Public Sector Labor Unions Evolve Over A Century
STEVE INSKEEP, host:
Public employees did not always have the rights that Wisconsin employees are protesting to keep. For generations state laws did not support public sector unions. Politicians and the public were dubious of strikes against the government. But the view and the rules for public employee unions evolved over time. Joseph Slater is author of the book "Public Workers."
Mr. JOSEPH SLATER (Author, "Public Workers Government Employee Unions, the Law, and the State, 19001962 "): Well, there were public employee unions as far back as the middle of the 19th century. But big unions that we know now - the American Federation of Teachers, for example -were formed in the first couple of decades of the 20th century. And then the Boston police strike of 1919 occurred and that set things back for quite a while.
INSKEEP: That sounds like a citizen's nightmare to have a police strike.
Mr. SLATER: Oh, yes. It was quite chaotic for a couple of days. And I think it was an unfortunate moment for the history of public sector labor, because then what happened is when people thought about any sort of public sector unions for the next few decades this image of the Boston police strike was in their minds.
INSKEEP: Well, what changed that and prompted public sector unions to become so widespread in places like Wisconsin?
Mr. SLATER: Well, despite the Boston strike, workers kept organizing, for the reasons workers always organize - wages, hours, working conditions. And they began to work with employers. And employers began to realize that public sector unions weren't this big, scary thing.
Beginning in the 1960s, you began to get a group of laws beginning, ironically, in Wisconsin which was the first state law. Soon, about 16 other states followed suit. And through today the overwhelming majority of states give public sector workers the right to bargain - about three-quarters of them.
INSKEEP: Well, now I find it very interesting to hear you say that even before there were collective bargaining rights in many states for public sector unions, that public sector unions existed and they operated. And you're saying that they actually negotiated with employers and got some improvements.
Prof. SLATER: Yes. When I was studying the history of this, this was one of the fascinating things that I found, because I there's often the assumption, well, if you dont have a formal legal right to do something no one can be doing it. But, in fact, all over the country - in Wisconsin and New York and Illinois - public sector unions would organize and work out informal arrangements. And employers must have thought that was a good idea, because they were doing it without any legal obligation to do it.
INSKEEP: How widespread are public employee unions today?
Prof.
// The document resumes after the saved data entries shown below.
-- ==== Sys2Proof/Machine/Net.lean ====
section
/-! DEFINITION. The NET port (R234 to R249, R554): moves, region releases, atomics, remote writes, the gather buffer, the
Commons slices, and the replies that reach a tile (R45, R220, R442, R443). -/

namespace Sys2Proof.Machine

/-! ## Job addresses (R75 to R82) -/

/-- The range that holds a job page (R81). -/
def State.rangeOf (s : State) (page : Nat) : Option (Nat × Range) :=
  s.ranges.find? (fun p => decide (p.2.base.toNat ≤ page ∧ page < p.2.base.toNat + p.2.pages.toNat))

/-- Home ordinal and local page number of a job page (R81). -/
def Range.homeOf (r : Range) (page : Nat) : Nat × Nat :=
  let q := page - r.base.toNat
  let g := 2 ^ r.gran.toNat
  let run := q / g
  (r.first.toNat + run % r.count.toNat, r.lbase.toNat + run / r.count.toNat * g + q % g)

def State.homeOf (s : State) (page : Nat) : Option (Nat × Nat) := (s.rangeOf page).map (fun p => p.2.homeOf page)

/-- An access that the requesting device can send on: bits [63:57] clear and its page declared (R37, R75, R82). -/
def State.jobOk (s : State) (a : Nat) : Bool := a < 2 ^ 57 && (s.rangeOf (a / Config.pageBytes)).isSome

/-- What the gateway slice finds for an access that lies in one page (R82). -/
def State.homeRef (s : State) (a : Nat) : HomeRef :=
  let h := (s.homeOf (a / Config.pageBytes)).getD (0, 0)
  ⟨a / Config.pageBytes % 64, h.1, h.2, h.1 == s.ord.toNat⟩

/-- The parts of an access, one per 2 MiB page (R76): address and length. -/
def pageParts : Nat → Nat → Nat → List (Nat × Nat)
  | 0, _, _ => []
  | k + 1, a, n =>
    if n = 0 then []
    else
      let m := min n (Config.pageBytes - a % Config.pageBytes)
      (a, m) :: pageParts k (a + m) (n - m)

/-- The access fault of R37, R51 and R75: DATA holds the address, and the page's LPN and SUB where it has one. -/
def State.accessFault (s : State) (t : TileId) (o : Op) (a : Nat) : State :=
  let lpn := ((s.homeOf (a / Config.pageBytes)).map Prod.snd).getD 0
  s.tileErr t 0x2010 false 0 5 o.opid (data2 a (lpn + bits a 20 16 * 2 ^ 32))

/-! ## Uncorrectable units (R233) -/

/-- The 64-byte units of a range that hold an uncorrectable word, counted from its start. -/
def badUnits (bad : List Nat) (a n : Nat) : List Nat :=
  (List.range (cdiv n 64)).filter (fun u => !(badWords bad (a + 64 * u) (min 64 (n - 64 * u))).isEmpty)

/-- Mark the words of units of a range as uncorrectable. -/
def markUnits (bad : List Nat) (a : Nat) (units : List Nat) : List Nat :=
  units.foldl (fun bad u => (List.range 8).foldl (fun bad k => addTo ((a + 64 * u) / 8 + k) bad) bad) bad

/-- Bytes arrive in tile memory, some units uncorrectable (R233). -/
def Tile.arrive (x : Tile) (a : Nat) (bs : List Byte) (bad : List Nat) : Tile :=
  let y := x.writeMem a bs
  { y with bad := markUnits y.bad a bad }

/-! ## Commons addresses (R247) -/

/-- Slice and byte within the slice. -/
def commonsAt (a : Nat) : Nat × Nat :=
  if bit a 31 then (bits a 13 8, bits a 30 14 * 256 + bits a 7 0) else (bits a 30 25, bits a 24 0)

/-- The parts of a Commons range: split at 256 bytes in the interleaved view, at slice boundaries in the linear one. -/
def commonsParts : Nat → Nat → Nat → List (Nat × Nat)
  | 0, _, _ => []
  | k + 1, a, n =>
    if n = 0 then []
    else
      let g := if bit a 31 then 256 else 2 ^ 25
      let m := min n (g - a % g)
      (a, m) :: commonsParts k (a + m) (n - m)

/-! ## Moves (R242, R244, R246) -/

def netOpc (c : Nat) (dir : Option Nat) (o : Op) : Bool :=
  match o.kind with
  | .net w0 w1 => bits w0.toNat 63 60 == c && (match dir with | none => true | some d => (moveF w0 w1).dir == d)
  | _ => false

/-- The move issues, taking its record when it fills a region (R242): the tile, the operation as it executes, with the
address of its first byte in TADDR. -/
def Tile.startMove (x : Tile) (o : Op) (w0 w1 : W64) : Tile × Op × MoveF :=
  let f := moveF w0 w1
  if f.rgn then
    let c := mapGet 0 x.img.regions f.rid
    let tail := mapGet 0 x.tails f.rid
    let a := rgnBase c + tail % rgnSlots c * rgnRec c
    let o' := { o with kind := .net (w0 ||| BitVec.ofNat 64 a) w1 }
    ({ x with tails := mapPut 0 f.rid ((tail + 1) % 65536) x.tails, fifo := dropOne o x.fifo, exec := x.exec ++ [o'] },
      o', { f with taddr := a })
  else (x.toExec o, o, f)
SLATER: They're very widespread. While union density in the private sector is now below eight percent, union density in the public sector is close to 40 percent.
INSKEEP: Is there evidence to support the contention that these unions have become much more powerful over time? Their critics would say too powerful.
Prof. SLATER: I dont think that there is any evidence to support the contention that unions are causing the budget crises - the budget crises that are being used as, I would say, excuses to try to take away collective bargaining rights.
Study after study shows that public sector workers are, if anything, paid less than private sector workers - there are studies on that specifically on Wisconsin workers. As to pensions, which are also often cited as a problem for budgets, in the vast majority of jurisdictions including Ohio and Wisconsin, most or all rules about pensions and pension benefits are not subject to collective bargaining. Instead, they're set by statute.
INSKEEP: Wait a minute. You're saying that the pension plans in Wisconsin will not be affected by this whole debate over union rules?
Prof. SLATER: No, there are a couple of things going on. One is to change the rules that are already in Wisconsin's statutory law about pensions. But thats separate from the issue of whether unions can collectively bargain about pensions.
INSKEEP: I mentioned power. What if we think about power a little bit more broadly? Because one of the complaints about public sector unions is basically that they slow the public sector down; it's harder to change, it's harder to get rid of incompetent employees - they simply make things less efficient. Is there an argument to be made, whether it's good or bad, that unions have been a lot more powerful, and added a lot more restrictions on what governments can do?
Prof. SLATER: Well, I wouldnt say that they add restrictions that are necessarily negative. You do have some work rules, but the idea I think with collective bargaining laws is that the workers have some input. And there have been a series of studies on whether unions - public sector, private sector, whatever - increase or decrease efficiency. And I think the collective wisdom of those studies is that there's not a huge impact one way or the other on efficiency, if a set of workers are unionized.
INSKEEP: Okay, Mr. Slater. Im going to let you go. Thank you very much for taking the time.
Prof. SLATER: It was a pleasure to talk to you.
INSKEEP: Joseph Slater is a law professor at the University of Toledo and author of Public Workers.